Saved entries
_ _ _ _

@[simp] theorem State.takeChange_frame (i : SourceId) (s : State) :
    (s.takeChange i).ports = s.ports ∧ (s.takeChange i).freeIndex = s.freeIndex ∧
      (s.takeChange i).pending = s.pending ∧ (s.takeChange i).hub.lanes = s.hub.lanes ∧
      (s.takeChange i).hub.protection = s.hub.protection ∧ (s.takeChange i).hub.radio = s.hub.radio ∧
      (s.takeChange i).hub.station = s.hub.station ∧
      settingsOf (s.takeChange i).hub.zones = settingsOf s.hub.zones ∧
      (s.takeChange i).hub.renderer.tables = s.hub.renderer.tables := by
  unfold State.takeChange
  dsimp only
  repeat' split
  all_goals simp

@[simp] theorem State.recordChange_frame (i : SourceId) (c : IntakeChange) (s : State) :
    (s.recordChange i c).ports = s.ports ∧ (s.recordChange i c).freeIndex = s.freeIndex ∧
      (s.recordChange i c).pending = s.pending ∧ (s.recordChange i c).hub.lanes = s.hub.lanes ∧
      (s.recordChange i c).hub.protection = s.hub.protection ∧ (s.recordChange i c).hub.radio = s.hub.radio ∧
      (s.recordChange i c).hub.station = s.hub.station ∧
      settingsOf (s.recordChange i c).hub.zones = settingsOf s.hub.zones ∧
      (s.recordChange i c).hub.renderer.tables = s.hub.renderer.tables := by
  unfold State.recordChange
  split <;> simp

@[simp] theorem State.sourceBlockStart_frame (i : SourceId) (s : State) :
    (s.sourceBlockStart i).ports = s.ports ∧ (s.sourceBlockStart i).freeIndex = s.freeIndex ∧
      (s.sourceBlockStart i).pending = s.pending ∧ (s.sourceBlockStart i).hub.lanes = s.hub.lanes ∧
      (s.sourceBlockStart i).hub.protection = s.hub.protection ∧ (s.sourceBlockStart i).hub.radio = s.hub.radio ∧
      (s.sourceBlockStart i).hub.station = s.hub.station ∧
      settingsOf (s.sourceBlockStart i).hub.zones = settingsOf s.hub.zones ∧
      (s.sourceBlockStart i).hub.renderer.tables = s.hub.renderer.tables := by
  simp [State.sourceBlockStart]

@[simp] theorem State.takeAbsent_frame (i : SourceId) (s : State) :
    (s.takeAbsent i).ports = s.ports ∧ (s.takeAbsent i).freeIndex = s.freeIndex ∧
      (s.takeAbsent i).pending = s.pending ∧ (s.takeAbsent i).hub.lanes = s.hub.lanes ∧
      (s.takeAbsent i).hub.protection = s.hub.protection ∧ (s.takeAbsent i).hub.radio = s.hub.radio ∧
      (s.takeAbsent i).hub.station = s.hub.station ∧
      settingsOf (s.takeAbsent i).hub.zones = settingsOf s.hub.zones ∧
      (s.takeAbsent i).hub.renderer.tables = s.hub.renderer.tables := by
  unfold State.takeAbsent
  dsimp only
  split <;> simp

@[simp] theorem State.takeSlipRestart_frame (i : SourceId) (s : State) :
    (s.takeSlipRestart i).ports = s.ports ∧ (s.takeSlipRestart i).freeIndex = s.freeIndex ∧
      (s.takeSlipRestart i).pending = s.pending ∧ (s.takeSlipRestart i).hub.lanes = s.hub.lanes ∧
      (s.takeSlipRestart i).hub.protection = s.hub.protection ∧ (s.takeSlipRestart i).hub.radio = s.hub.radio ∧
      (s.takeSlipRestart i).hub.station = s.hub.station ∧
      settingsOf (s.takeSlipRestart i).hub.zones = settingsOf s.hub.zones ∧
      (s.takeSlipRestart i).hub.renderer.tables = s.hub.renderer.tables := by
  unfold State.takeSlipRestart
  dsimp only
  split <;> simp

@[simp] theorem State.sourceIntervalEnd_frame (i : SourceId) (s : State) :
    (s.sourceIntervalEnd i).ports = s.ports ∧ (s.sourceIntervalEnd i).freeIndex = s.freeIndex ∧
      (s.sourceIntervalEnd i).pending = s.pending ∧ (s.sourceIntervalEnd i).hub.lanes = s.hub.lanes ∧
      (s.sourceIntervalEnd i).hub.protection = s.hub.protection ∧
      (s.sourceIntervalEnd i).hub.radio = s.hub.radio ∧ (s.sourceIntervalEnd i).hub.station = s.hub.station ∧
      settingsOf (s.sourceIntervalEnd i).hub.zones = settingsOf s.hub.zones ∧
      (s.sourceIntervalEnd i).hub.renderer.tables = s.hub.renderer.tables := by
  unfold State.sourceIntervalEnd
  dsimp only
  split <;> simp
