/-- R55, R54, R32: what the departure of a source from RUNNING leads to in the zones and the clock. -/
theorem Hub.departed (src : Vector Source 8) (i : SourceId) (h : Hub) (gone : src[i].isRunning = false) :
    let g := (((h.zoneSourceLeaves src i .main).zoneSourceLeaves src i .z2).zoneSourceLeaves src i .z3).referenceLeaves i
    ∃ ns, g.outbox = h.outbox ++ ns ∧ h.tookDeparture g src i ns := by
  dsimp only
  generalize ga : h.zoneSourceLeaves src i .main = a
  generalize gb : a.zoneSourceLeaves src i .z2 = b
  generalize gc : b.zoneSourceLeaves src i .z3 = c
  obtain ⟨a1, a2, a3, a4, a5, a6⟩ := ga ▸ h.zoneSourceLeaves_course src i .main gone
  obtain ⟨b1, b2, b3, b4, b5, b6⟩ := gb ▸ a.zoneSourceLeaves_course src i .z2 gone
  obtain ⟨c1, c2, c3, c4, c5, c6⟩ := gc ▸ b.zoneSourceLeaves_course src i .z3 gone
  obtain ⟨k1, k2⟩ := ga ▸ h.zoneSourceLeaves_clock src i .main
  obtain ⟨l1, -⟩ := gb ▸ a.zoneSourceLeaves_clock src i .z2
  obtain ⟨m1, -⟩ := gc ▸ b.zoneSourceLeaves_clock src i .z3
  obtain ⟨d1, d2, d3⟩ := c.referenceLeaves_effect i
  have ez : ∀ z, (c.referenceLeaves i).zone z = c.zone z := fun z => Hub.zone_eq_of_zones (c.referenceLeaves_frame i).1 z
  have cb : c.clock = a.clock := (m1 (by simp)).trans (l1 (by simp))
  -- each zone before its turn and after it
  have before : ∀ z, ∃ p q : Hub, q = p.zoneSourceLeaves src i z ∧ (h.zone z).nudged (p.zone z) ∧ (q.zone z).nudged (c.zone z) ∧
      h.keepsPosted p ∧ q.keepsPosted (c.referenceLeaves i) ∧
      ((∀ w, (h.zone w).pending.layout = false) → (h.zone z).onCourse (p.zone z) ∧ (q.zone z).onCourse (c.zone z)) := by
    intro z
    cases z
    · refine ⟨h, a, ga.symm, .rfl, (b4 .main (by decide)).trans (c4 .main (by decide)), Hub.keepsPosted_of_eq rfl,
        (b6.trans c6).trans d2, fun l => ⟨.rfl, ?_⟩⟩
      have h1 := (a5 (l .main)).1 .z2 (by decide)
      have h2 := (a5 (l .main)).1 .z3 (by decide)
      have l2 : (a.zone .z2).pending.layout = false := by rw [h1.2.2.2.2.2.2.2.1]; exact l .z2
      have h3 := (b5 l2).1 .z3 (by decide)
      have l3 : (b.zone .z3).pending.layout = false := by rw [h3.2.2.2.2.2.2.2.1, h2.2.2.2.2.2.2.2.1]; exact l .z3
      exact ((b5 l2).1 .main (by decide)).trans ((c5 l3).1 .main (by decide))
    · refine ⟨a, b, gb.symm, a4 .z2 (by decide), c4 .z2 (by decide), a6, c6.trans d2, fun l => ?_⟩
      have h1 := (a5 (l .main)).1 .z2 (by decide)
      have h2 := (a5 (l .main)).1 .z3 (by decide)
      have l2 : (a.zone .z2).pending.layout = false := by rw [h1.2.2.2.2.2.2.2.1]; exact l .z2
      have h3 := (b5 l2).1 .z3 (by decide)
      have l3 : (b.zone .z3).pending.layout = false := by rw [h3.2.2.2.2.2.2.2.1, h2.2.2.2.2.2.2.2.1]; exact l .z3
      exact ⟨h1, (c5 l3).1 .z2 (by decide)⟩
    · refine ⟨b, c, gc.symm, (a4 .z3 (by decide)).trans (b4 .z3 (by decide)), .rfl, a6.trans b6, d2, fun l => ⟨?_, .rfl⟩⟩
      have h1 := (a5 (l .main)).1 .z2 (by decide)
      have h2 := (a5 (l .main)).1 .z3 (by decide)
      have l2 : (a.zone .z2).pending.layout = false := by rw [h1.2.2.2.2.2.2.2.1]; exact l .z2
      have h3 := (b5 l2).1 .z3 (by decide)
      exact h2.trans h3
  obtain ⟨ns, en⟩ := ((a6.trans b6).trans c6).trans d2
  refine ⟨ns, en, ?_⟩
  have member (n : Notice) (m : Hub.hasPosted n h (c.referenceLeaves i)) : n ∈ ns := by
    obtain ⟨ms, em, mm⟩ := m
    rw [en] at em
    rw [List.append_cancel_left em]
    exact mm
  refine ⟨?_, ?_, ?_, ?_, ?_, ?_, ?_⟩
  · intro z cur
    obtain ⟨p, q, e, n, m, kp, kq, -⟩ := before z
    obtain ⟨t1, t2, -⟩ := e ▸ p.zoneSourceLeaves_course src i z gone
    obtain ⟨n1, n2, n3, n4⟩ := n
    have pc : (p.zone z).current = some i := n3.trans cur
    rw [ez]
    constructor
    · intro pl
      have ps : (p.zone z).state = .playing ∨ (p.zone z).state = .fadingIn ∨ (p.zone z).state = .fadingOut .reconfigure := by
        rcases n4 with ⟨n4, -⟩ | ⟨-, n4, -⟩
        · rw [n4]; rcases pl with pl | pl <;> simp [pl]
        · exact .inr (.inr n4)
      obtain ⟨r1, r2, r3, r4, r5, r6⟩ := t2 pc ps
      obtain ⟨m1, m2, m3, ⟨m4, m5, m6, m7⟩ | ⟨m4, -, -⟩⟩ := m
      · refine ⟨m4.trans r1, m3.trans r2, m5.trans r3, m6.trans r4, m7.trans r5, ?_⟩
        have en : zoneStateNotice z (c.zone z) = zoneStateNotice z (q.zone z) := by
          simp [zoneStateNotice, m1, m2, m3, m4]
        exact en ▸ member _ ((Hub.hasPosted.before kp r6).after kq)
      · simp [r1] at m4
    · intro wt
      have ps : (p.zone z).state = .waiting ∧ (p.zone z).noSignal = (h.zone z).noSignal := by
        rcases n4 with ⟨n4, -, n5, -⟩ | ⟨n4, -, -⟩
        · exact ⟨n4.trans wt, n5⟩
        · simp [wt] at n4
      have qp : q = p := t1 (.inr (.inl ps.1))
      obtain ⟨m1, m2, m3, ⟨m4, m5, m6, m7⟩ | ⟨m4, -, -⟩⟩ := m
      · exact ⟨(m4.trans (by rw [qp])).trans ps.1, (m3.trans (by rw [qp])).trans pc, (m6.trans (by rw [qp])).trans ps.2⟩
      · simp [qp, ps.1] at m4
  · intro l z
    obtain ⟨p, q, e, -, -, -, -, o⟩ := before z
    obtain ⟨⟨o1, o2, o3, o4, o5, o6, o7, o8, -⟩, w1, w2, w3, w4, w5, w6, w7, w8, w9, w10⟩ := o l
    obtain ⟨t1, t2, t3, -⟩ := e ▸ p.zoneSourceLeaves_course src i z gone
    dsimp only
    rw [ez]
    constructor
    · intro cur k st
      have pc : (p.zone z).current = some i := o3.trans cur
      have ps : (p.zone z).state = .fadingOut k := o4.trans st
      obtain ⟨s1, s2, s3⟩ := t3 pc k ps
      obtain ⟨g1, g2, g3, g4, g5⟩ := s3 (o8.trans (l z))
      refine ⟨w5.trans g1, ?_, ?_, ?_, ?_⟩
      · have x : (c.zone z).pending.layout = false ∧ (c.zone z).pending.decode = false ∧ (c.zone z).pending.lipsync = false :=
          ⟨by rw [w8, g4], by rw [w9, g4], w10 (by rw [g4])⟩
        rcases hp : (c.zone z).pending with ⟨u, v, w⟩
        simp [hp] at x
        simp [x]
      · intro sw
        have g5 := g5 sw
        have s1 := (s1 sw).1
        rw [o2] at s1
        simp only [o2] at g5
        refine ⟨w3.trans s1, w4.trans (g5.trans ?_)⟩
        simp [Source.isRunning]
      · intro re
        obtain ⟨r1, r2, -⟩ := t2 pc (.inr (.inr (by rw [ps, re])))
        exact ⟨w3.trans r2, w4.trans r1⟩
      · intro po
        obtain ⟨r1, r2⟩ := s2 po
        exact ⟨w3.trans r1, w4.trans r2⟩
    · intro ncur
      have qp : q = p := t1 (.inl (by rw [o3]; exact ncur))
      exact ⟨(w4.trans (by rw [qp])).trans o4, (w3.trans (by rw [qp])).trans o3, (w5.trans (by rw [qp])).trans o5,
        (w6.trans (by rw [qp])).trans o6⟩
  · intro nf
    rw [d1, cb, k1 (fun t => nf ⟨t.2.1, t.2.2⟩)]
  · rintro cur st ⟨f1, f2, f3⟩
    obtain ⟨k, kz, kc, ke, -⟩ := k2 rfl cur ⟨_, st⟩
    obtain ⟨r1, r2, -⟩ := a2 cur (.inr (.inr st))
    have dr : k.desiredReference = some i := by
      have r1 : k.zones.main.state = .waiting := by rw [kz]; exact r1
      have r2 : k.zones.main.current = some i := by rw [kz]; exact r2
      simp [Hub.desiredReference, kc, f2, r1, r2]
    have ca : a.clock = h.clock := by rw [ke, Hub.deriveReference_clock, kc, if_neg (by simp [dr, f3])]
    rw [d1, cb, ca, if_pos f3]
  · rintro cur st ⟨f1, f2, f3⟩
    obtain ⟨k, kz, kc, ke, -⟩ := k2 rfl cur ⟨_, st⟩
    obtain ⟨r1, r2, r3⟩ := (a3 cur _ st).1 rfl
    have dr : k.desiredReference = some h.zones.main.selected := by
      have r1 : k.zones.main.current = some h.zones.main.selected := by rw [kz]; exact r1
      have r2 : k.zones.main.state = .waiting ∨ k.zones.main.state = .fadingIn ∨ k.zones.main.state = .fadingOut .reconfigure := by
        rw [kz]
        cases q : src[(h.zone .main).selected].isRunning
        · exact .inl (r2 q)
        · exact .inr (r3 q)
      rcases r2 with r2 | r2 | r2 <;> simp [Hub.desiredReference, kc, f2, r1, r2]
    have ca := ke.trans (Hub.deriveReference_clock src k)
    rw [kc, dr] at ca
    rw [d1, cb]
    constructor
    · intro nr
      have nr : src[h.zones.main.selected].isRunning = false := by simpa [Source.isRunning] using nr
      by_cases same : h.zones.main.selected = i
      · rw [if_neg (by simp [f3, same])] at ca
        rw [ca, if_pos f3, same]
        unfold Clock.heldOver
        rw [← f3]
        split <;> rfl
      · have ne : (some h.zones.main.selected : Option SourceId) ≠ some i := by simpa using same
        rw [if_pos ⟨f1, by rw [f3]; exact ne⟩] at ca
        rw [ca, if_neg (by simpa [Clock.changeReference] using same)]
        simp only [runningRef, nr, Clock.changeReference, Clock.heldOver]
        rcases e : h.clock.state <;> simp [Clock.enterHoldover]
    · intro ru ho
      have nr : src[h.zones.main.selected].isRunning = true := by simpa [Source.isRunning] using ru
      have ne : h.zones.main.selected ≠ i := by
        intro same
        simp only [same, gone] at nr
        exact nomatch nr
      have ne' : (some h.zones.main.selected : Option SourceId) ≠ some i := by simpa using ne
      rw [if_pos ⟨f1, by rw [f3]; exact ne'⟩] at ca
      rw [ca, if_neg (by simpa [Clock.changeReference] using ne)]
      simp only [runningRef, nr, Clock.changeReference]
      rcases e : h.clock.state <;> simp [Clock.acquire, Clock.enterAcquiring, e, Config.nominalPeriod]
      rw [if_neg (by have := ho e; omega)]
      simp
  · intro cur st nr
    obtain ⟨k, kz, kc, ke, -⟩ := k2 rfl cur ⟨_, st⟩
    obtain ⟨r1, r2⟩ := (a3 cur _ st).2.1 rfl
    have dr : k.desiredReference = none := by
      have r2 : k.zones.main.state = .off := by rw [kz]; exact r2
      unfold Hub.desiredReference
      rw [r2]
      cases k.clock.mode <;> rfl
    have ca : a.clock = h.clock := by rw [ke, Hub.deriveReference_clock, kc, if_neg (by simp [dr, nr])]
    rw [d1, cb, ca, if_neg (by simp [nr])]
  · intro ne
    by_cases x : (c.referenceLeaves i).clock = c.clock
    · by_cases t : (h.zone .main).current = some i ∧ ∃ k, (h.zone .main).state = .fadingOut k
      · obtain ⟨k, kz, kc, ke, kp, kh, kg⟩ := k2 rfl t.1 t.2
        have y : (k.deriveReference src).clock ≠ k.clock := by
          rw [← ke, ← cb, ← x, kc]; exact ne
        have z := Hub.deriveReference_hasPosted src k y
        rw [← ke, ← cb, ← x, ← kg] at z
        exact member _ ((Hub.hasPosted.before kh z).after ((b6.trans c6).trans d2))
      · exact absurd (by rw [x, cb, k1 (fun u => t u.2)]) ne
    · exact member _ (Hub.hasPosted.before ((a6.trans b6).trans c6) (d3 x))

_ _ _ _

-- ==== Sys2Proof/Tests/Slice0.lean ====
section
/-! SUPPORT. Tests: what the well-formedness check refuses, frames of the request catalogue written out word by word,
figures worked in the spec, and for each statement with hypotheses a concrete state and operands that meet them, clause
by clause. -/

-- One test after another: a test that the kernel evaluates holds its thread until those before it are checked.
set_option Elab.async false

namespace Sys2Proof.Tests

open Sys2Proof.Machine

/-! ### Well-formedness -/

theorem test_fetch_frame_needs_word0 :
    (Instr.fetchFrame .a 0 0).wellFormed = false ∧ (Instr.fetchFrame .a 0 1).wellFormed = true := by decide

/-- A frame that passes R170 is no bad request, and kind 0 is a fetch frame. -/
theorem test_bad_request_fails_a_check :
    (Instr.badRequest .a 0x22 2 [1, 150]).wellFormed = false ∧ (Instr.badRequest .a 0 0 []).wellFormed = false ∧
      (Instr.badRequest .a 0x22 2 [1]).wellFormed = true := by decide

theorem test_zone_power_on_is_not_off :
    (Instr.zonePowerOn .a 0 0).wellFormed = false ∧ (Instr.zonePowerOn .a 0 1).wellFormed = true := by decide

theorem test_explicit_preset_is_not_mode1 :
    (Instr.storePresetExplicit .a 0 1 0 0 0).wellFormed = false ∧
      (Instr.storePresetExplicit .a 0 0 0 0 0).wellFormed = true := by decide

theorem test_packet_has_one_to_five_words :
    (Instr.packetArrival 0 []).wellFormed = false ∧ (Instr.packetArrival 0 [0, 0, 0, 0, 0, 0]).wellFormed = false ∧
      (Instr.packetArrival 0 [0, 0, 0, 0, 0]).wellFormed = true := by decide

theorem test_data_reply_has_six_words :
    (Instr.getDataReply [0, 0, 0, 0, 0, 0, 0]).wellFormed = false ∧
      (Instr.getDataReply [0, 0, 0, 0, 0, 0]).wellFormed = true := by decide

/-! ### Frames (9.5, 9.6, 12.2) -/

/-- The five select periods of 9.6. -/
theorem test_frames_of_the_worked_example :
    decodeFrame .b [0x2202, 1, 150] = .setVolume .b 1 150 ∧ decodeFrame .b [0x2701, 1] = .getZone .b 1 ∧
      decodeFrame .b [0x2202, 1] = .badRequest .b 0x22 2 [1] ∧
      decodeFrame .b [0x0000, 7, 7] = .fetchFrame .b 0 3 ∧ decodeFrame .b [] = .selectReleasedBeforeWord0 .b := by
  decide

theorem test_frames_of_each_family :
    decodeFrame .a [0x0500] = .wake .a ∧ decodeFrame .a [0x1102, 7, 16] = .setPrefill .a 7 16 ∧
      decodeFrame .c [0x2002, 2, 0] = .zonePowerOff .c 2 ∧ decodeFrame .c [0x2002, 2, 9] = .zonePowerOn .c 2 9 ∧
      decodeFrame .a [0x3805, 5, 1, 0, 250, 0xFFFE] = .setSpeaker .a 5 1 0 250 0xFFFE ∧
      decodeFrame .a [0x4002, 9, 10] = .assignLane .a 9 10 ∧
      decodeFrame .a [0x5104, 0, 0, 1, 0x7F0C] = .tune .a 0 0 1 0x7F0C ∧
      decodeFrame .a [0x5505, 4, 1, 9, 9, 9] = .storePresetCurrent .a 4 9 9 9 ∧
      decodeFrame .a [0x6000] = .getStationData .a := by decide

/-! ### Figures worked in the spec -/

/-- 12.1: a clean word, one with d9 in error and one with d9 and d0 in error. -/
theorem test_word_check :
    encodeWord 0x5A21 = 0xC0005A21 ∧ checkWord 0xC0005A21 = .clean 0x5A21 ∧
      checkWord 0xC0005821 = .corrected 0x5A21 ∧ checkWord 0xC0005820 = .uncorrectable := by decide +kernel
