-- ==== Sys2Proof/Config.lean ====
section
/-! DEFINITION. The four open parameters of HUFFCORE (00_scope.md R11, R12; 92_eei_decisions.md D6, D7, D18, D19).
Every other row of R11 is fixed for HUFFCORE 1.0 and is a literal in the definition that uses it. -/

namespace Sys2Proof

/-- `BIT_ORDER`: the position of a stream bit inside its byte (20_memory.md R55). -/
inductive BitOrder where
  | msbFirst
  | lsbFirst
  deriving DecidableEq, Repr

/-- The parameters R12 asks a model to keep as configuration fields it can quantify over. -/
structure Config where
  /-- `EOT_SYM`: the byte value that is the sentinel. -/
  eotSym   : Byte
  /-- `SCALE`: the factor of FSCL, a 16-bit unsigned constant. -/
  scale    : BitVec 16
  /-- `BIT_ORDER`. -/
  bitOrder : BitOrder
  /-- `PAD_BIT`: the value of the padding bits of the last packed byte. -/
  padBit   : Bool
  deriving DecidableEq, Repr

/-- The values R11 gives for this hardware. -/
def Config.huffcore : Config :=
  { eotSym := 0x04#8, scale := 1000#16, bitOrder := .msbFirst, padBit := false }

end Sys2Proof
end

_ _ _ _

== WHAT YOU SHOULD DO ==
Give back precisely the lines above that start at the line containing "theorem State.takeChange_frame (i" and end at the line containing "(s.takeChange i).hub.station = s.hub.station", inclusive. No other lines belong in the output.

== SOLUTION ==
@[simp] theorem State.takeChange_frame (i : SourceId) (s : State) :
    (s.takeChange i).ports = s.ports ∧ (s.takeChange i).freeIndex = s.freeIndex ∧
      (s.takeChange i).pending = s.pending ∧ (s.takeChange i).hub.lanes = s.hub.lanes ∧
      (s.takeChange i).hub.protection = s.hub.protection ∧ (s.takeChange i).hub.radio = s.hub.radio ∧
      (s.takeChange i).hub.station = s.hub.station ∧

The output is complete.